= Activity =
Once the line containing "def p32With (a" is found in the records below, return it and each following line exactly, up to and including the line containing "theorem test_rdbit_crosses : seen", and nothing else.
------------------------------
-- ==== Sys2Proof/Tests/Slice0.lean ====
section
/-! SUPPORT. The model's own tests: ill-formed terms that `Instr.wf` refuses, words written out from the spec's encodings, one
step at a time from the fixtures of `95_test_vectors.md`, and for every obligation with hypotheses a state and operands that
meet them. -/

namespace Sys2Proof.Tests

open Sys2Proof.Machine Sys2Proof.Claims

/-! ## Well-formedness: each check refuses a term that breaks it and accepts the largest that does not (`30_encoding.md` R82) -/

theorem test_wf_count : (Instr.rdbits 64).wf = false ∧ (Instr.pkbits 64).wf = false ∧ (Instr.rdbits 63).wf = true := by decide
theorem test_wf_symbol : (Instr.encTz 16 0).wf = false ∧ (Instr.encTz 0 16).wf = false ∧ (Instr.decTz 16).wf = false ∧
    (Instr.encRb 16 0).wf = false ∧ (Instr.encRb 0 16).wf = false ∧ (Instr.decRb 16).wf = false ∧
    (Instr.encRb 15 15).wf = true := by decide
theorem test_wf_overlay : (Instr.ssd 4 0).wf = false ∧ (Instr.ssd 0 4).wf = false ∧ (Instr.ssdb 4 0).wf = false ∧
    (Instr.ssdb 0 4).wf = false ∧ (Instr.hpel 4 0 .zero .zero).wf = false ∧ (Instr.hpel 0 4 .zero .zero).wf = false ∧
    (Instr.hpel 3 3 .invalid .minusOne).wf = true := by decide

/-! ## Words written out bit by bit, C then B then A then OP (`30_encoding.md` R80, R81) -/

theorem test_decode_nop : decode 0b00000000_00000000_00000000_00000000 = .ok .nop := by decide
theorem test_decode_rdbit : decode 0b00000000_00000000_00000000_00000001 = .ok .rdbit := by decide
theorem test_decode_rdbits : decode 0b00000000_00000000_00101101_00000010 = .ok (.rdbits 45) := by decide
theorem test_decode_pkbits : decode 0b00000000_00000000_00010011_00000011 = .ok (.pkbits 19) := by decide
theorem test_decode_encTz : decode 0b00000000_00000110_00001011_00010000 = .ok (.encTz 11 6) := by decide
theorem test_decode_decTz : decode 0b00000000_00001101_00000000_00010001 = .ok (.decTz 13) := by decide
theorem test_decode_encRb : decode 0b00000000_00001010_00000101_00010010 = .ok (.encRb 5 10) := by decide
theorem test_decode_decRb : decode 0b00000000_00001001_00000000_00010011 = .ok (.decRb 9) := by decide
theorem test_decode_dec1 : decode 0b00000000_00000000_00000000_00010100 = .ok .dec1 := by decide
theorem test_decode_ssd : decode 0b00000000_00000001_00000010_00100000 = .ok (.ssd 2 1) := by decide
theorem test_decode_ssdb : decode 0b00000000_00000011_00000001_00100001 = .ok (.ssdb 1 3) := by decide
theorem test_decode_hpel : decode 0b00000111_00000010_00000001_00100010 = .ok (.hpel 1 2 .minusOne .plusOne) := by decide

/-- V-ENC-01: the nine shift pairs, as C of HPEL 0, 0. -/
theorem test_decode_shift_pairs : ([(0x0, .zero, .zero), (0x1, .plusOne, .zero), (0x3, .minusOne, .zero), (0x4, .zero, .plusOne),
    (0x5, .plusOne, .plusOne), (0x7, .minusOne, .plusOne), (0xC, .zero, .minusOne), (0xD, .plusOne, .minusOne),
    (0xF, .minusOne, .minusOne)] : List (Nat × ShiftCode × ShiftCode)).all
      (fun x => decide (decode (BitVec.ofNat 32 (x.1 * 2 ^ 24 + 0x22)) = .ok (.hpel 0 0 x.2.1 x.2.2))) = true := by decide

/-- V-ENC-03 to V-ENC-06, V-ENC-08 to V-ENC-10, V-ENC-12, V-ENC-13. -/
theorem test_decode_illegal : decode 0x00000004 = .error .unassignedOpcode ∧ decode 0x000000FF = .error .unassignedOpcode ∧
    decode 0x00000101 = .error .reservedBitSet ∧ decode 0x00004002 = .error .reservedBitSet ∧
    decode 0x00011010 = .error .reservedBitSet ∧ decode 0x00010111 = .error .reservedBitSet ∧
    decode 0x00040020 = .error .reservedBitSet ∧ decode 0x10020122 = .error .reservedBitSet ∧
    decode 0x01000014 = .error .reservedBitSet := by decide

theorem test_decodeTableWord : decodeTableWord 32 0x0F020022 = some (.hpel 0 2 .minusOne .minusOne) ∧
    decodeTableWord 32 0x00000004 = none := by decide

/-! ## The fixtures of `95_test_vectors.md` -/

/-- Stream S5 with the cursor at (byte, bit). -/
def s5 (byte bit : Nat) : State :=
  { State.reset with
    bsmem := [(0, 0xB5), (1, 0x3C), (2, 0xFF), (3, 0x00), (4, 0x81)], bsLen := 5
    brBytePos := BitVec.ofNat 32 byte, brBitPos := BitVec.ofNat 3 bit }

/-- A stream of one or two bytes, the cursor at 0. -/
def short (m : Memory) : State := { State.reset with bsmem := m, bsLen := BitVec.ofNat 32 m.length }

/-- The samples of P32. -/
def p32Samples : Memory :=
  [(0, 10), (1, 20), (2, 30), (3, 40), (4, 50), (5, 60), (6, 70), (7, 80), (8, 90), (9, 100), (10, 110), (11, 120)] ++
  [(12, 11), (13, 18), (14, 33), (15, 40), (16, 50), (17, 64), (18, 70), (19, 75), (20, 0), (21, 255), (22, 110), (23, 121)] ++
  [(24, 0), (25, 0), (26, 0), (27, 0), (28, 0), (29, 0), (30, 0), (31, 0)]

/-- The descriptor OV0 or OV1 of P32, with its window at (x, y). -/
def big (base x y : Nat) : Overlay :=
  { base := BitVec.ofNat 32 base, pdim := 0x00030004, org := BitVec.ofNat 32 (y * 2 ^ 16 + x), size := 0x00020002 }

/-- Pixels P32 with these four descriptors. -/
def p32With (a b c d : Overlay) : State := { State.reset with pixmem := p32Samples, overlays := #v[a, b, c, d] }

/-- OV2 of P32. -/
def ov2 : Overlay := { base := 24, pdim := 0x00020002, org := 0, size := 0x00020002 }

/-- Pixels P32 with OV0 and OV1 at these origins. -/
def p32 (x0 y0 x1 y1 : Nat) : State := p32With (big 0 x0 y0) (big 12 x1 y1) ov2 .zero

/-- Pixels P32 with a limit for SSDB. -/
def p32Limit (lim : Word) : State := { p32 0 0 0 0 with ssdLimit := lim }

/-- What a test looks at after a step: RESULT0 to RESULT2, the cursor and STATUS. -/
def seen (o : Host.Outcome State Fault Refusal) : Option (Nat × Nat × Nat × Nat × Nat) :=
  match o with
  | .next t => some (t.result0.toNat, t.result1.toNat, t.result2.toNat, t.cursor, t.status.word.toNat)
  | _ => none

/-- The samples at `l` after a step, and STATUS. -/
def samplesSeen (l : List Nat) (o : Host.Outcome State Fault Refusal) : Option (List Nat × Nat) :=
  match o with
  | .next t => some (l.map fun a => (t.pixSample a).toNat, t.status.word.toNat)
  | _ => none

/-- Issue a word in an idle state and take the completion step. -/
def run (w : Nat) (s : State) : Host.Outcome State Fault Refusal := step (s.withFetchWord 32 w)

/-! ## One step of each command -/

/-- V-ST-02. -/
theorem test_nop : seen (run 0x00000000 State.reset) = some (0, 0, 0, 0, 0x02) := by decide
/-- V-ENC-03. -/
theorem test_illegal : seen (run 0x00000004 State.reset) = some (0, 0, 0, 0, 0x86) := by decide
/-- V-BR-04: the cursor crosses into the next byte. -/
theorem test_rdbit_crosses : seen (run 0x00000001 (s5 0 7)) = some (1, 0, 1, 8, 0x02) := by decide
/-- V-ST-03, V-BR-11. -/
theorem test_rdbit_oob : seen (run 0x00000001 (s5 5 0)) = some (0, 0, 0, 40, 0x16) := by decide
/-- V-BR-06. -/
theorem test_rdbits_full_width : seen (run 0x00002002 (s5 0 3)) = some (0x201FE796, 0, 32, 35, 0x02) := by decide
/-- V-BR-08 with V-BR-09: three bits up to the end, and one past it. -/
theorem test_rdbits_end : seen (run 0x00000302 (s5 4 5)) = some (4, 0, 3, 40, 0x02) ∧
    seen (run 0x00000302 (s5 4 6)) = some (0, 0, 0, 38, 0x16) := by decide
/-- V-BR-20, V-BR-22: the peek offset, not the cursor. -/
theorem test_pkbits : seen (run 0x00000803 { s5 2 0 with peekOff := 6 }) = some (242, 0, 0, 16, 0x02) ∧
    seen (run 0x00002003 { s5 2 0 with peekOff := 8 }) = some (0x8100FF3C, 0, 0, 16, 0x02) := by decide
/-- V-BR-27, V-BR-28: no wrap, and BAD_PARAM first. -/
theorem test_pkbits_errors : seen (run 0x00000103 { s5 2 0 with peekOff := 0xFFFFFFFF }) = some (0, 0, 0, 16, 0x16) ∧
    seen (run 0x00002803 { s5 2 0 with peekOff := 0xFFFFFFFF }) = some (0, 0, 0, 16, 0x76) := by decide
/-- V-VLC-03. -/
theorem test_encTz : seen (run 0x00020510 State.reset) = some (0xA, 4, 0, 0, 0x02) := by decide
/-- V-VLC-04, from results that were not zero. -/
theorem test_encTz_invalid : seen (run 0x00020F10 { State.reset with result0 := 7, result1 := 7, result2 := 7 }) =
    some (0, 0, 0, 0, 0x36) := by decide
/-- V-VLC-22. -/
theorem test_decTz_longest : seen (run 0x00010011 (short [(0, 0x00), (1, 0x01)])) = some (15, 1, 9, 9, 0x02) := by decide
/-- V-VLC-28 and V-VLC-29: no match, and the stream too short for the next length. -/
theorem test_decTz_errors : seen (run 0x00010011 (short [(0, 0x00), (1, 0x00)])) = some (0, 0, 0, 0, 0x26) ∧
    seen (run 0x00010011 (short [(0, 0x00)])) = some (0, 0, 0, 0, 0x16) := by decide
/-- V-VLC-08. -/
theorem test_encRb : seen (run 0x000F0E12 State.reset) = some (0x400, 11, 0, 0, 0x02) := by decide
/-- V-VLC-06. -/
theorem test_encRb_invalid : seen (run 0x00000012 State.reset) = some (0, 0, 0, 0, 0x36) := by decide
/-- V-VLC-24. -/
theorem test_decRb : seen (run 0x00030013 (short [(0, 0x01)])) = some (1, 3, 2, 2, 0x02) := by decide
/-- V-VLC-2B: an empty column reads nothing. -/
theorem test_decRb_empty_column : seen (run 0x00000013 State.reset) = some (0, 0, 0, 0, 0x26) := by decide
/-- V-ST-15, with a sentinel the test chooses. -/
theorem test_dec1 : seen (run 0x00000014 { State.reset with params := { Config.params with dec1Sentinel := 0xABCD } }) =
    some (0xABCD, 0, 0, 0, 0x46) := by decide
/-- V-PX-01. -/
theorem test_ssd : seen (run 0x00010020 (p32 0 0 0 0)) = some (21, 0, 4, 0, 0x02) := by decide
/-- V-PX-07, V-PX-09b: placement, and the size check before it. -/
theorem test_ssd_errors : seen (run 0x00010020 (p32 0 0 3 0)) = some (0, 0, 0, 0, 0x56) ∧
    seen (run 0x00010020 (p32With { big 0 0 0 with size := 0 } (big 12 3 0) ov2 .zero)) = some (0, 0, 0, 0, 0x76) := by decide
/-- V-PX-10, V-PX-12: the limit reached early, and at the last sample. -/
theorem test_ssdb : seen (run 0x00010021 (p32Limit 5)) = some (5, 1, 2, 0, 0x02) ∧
    seen (run 0x00010021 (p32Limit 21)) = some (21, 1, 4, 0, 0x02) := by decide
/-- V-PX-11, V-PX-13. -/
theorem test_ssdb_extremes : seen (run 0x00010021 (p32Limit 22)) = some (21, 0, 4, 0, 0x02) ∧
    seen (run 0x00010021 (p32Limit 0)) = some (1, 1, 1, 0, 0x02) := by decide
/-- V-PX-23, under both roundings. -/
theorem test_hpel : samplesSeen [24, 25, 26, 27] (run 0x07020122 (p32 0 0 1 0)) = some ([34, 49, 32, 163], 0x02) ∧
    samplesSeen [24, 25, 26, 27] (run 0x07020122 { p32 0 0 1 0 with params := { Config.params with hpelRound := .down } }) =
      some ([34, 48, 32, 162], 0x02) := by decide
/-- V-PX-28 (the destination is the source) and V-PX-25 (the shifted window leaves the parent). -/
theorem test_hpel_overlap : samplesSeen [0, 1, 2, 3, 4, 5, 6, 7] (run 0x01000022 (p32 0 0 0 0)) =
      some ([15, 25, 30, 40, 55, 65, 70, 80], 0x02) ∧
    samplesSeen [24, 25, 26, 27] (run 0x03020022 (p32 0 0 0 0)) = some ([0, 0, 0, 0], 0x56) := by decide

/-! ## Host accesses -/

/-- The host's value of a CSR after one step. -/
def csrAfter (off : Nat) (o : Host.Outcome State Fault Refusal) : Option Nat :=
  match o with
  | .next t => (t.csrRead 4 off).toOption.map BitVec.toNat
  | _ => none

/-- Reset with these inputs to come. -/
def host (l : List Input) : State := { State.reset with inputs := l }

/-- V-ST-11, V-ST-12. -/
theorem test_write_legal_values : csrAfter 0x18 (step (host [wr Config.params .bsLen 0xFFFFFFFF])) = some 64 ∧
    csrAfter 0x20 (step (host [wr Config.params .brBitPos 0xFFFFFFFF])) = some 7 := by decide
/-- V-ST-13, V-ST-14. -/
theorem test_write_ignored : csrAfter 0x14 (step (host [.write 4 0x14 5])) = some 0 ∧
    csrAfter 0x08 (step (host [wr Config.params .result0 5])) = some 0 ∧
    csrAfter 0x04 (step (host [.write 4 0x14 5])) = some 0 := by decide
/-- V-ST-07: dropped, BUSYERR set, CMD kept. -/
theorem test_write_while_busy :
    csrAfter 0x04 (step { State.reset.withFetchWord 32 0 with inputs := [wr Config.params .cmd 1] }) = some 0x09 ∧
    csrAfter 0x00 (step { State.reset.withFetchWord 32 0 with inputs := [wr Config.params .cmd 1] }) = some 0 := by decide
/-- V-ST-05, V-ST-06: STATUS = 0x06 before. -/
theorem test_status_clear :
    csrAfter 0x04 (step { host [wr Config.params .status 4] with status := { Status.zero with done := true, err := true } }) =
      some 0x02 ∧
    csrAfter 0x04 (step { host [wr Config.params .status 0xFFFFFFF3] with
      status := { Status.zero with done := true, err := true } }) = some 0x06 := by decide
/-- The fault a step ends in. -/
def faultSeen (o : Host.Outcome State Fault Refusal) : Option Fault :=
  match o with
  | .fault f => some f
  | _ => none

/-- A word-wide access at offset 2, and a byte access, are BadCsrAccess (`10_state.md` R23). -/
theorem test_bad_csr_access : faultSeen (step (host [.write 4 2 0])) = some .badCsrAccess ∧
    faultSeen (step (host [.read 1 0])) = some .badCsrAccess := by decide
/-- HostRace (`20_memory.md` R76). -/
theorem test_host_race :
    faultSeen (step { State.reset.withFetchWord 32 0 with inputs := [.write 1 0x10000000 7] }) = some .hostRace := by decide
/-- A command lands where the host writes it, and the wait runs it (P1 step 3: RUN on an idle block). -/
theorem test_run_is_seven_accesses : (Pseudo.run .rdbit).accesses Config.params =
    [.wait, .write 4 0 1, .wait, .read 4 4, .read 4 8, .read 4 0x0C, .read 4 0x10] := by decide
/-- SETORG 1, 1, 0 of P3 step 6, and SEEK 41 of V-BR-12. -/
theorem test_pseudo : (Pseudo.setOrg 1 1 0).accesses Config.params = [.write 4 0x58 0x00000001] ∧
    (Pseudo.seek 41).accesses Config.params = [.write 4 0x1C 5, .write 4 0x20 1] ∧
    Pseudo.clrErr.accesses Config.params = [.write 4 0x04 0x0000000C] := by decide

/-! ## Witnesses: for each obligation with hypotheses, a state and operands that meet them together -/

theorem launch_reset : State.reset.launchOk := by unfold State.launchOk; decide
------------------------------
= Answer to this task =
def p32With (a b c d : Overlay) : State := { State.reset with pixmem := p32Samples, overlays := #v[a, b, c, d] }

/-- OV2 of P32. -/
def ov2 : Overlay := { base := 24, pdim := 0x00020002, org := 0, size := 0x00020002 }

/-- Pixels P32 with OV0 and OV1 at these origins. -/
def p32 (x0 y0 x1 y1 : Nat) : State := p32With (big 0 x0 y0) (big 12 x1 y1) ov2 .zero

/-- Pixels P32 with a limit for SSDB. -/
def p32Limit (lim : Word) : State := { p32 0 0 0 0 with ssdLimit := lim }

/-- What a test looks at after a step: RESULT0 to RESULT2, the cursor and STATUS. -/
def seen (o : Host.Outcome State Fault Refusal) : Option (Nat × Nat × Nat × Nat × Nat) :=
  match o with
  | .next t => some (t.result0.toNat, t.result1.toNat, t.result2.toNat, t.cursor, t.status.word.toNat)
  | _ => none

/-- The samples at `l` after a step, and STATUS. -/
def samplesSeen (l : List Nat) (o : Host.Outcome State Fault Refusal) : Option (List Nat × Nat) :=
  match o with
  | .next t => some (l.map fun a => (t.pixSample a).toNat, t.status.word.toNat)
  | _ => none

/-- Issue a word in an idle state and take the completion step. -/
def run (w : Nat) (s : State) : Host.Outcome State Fault Refusal := step (s.withFetchWord 32 w)

/-! ## One step of each command -/

/-- V-ST-02. -/
theorem test_nop : seen (run 0x00000000 State.reset) = some (0, 0, 0, 0, 0x02) := by decide
/-- V-ENC-03. -/
theorem test_illegal : seen (run 0x00000004 State.reset) = some (0, 0, 0, 0, 0x86) := by decide
/-- V-BR-04: the cursor crosses into the next byte. -/
theorem test_rdbit_crosses : seen (run 0x00000001 (s5 0 7)) = some (1, 0, 1, 8, 0x02) := by decide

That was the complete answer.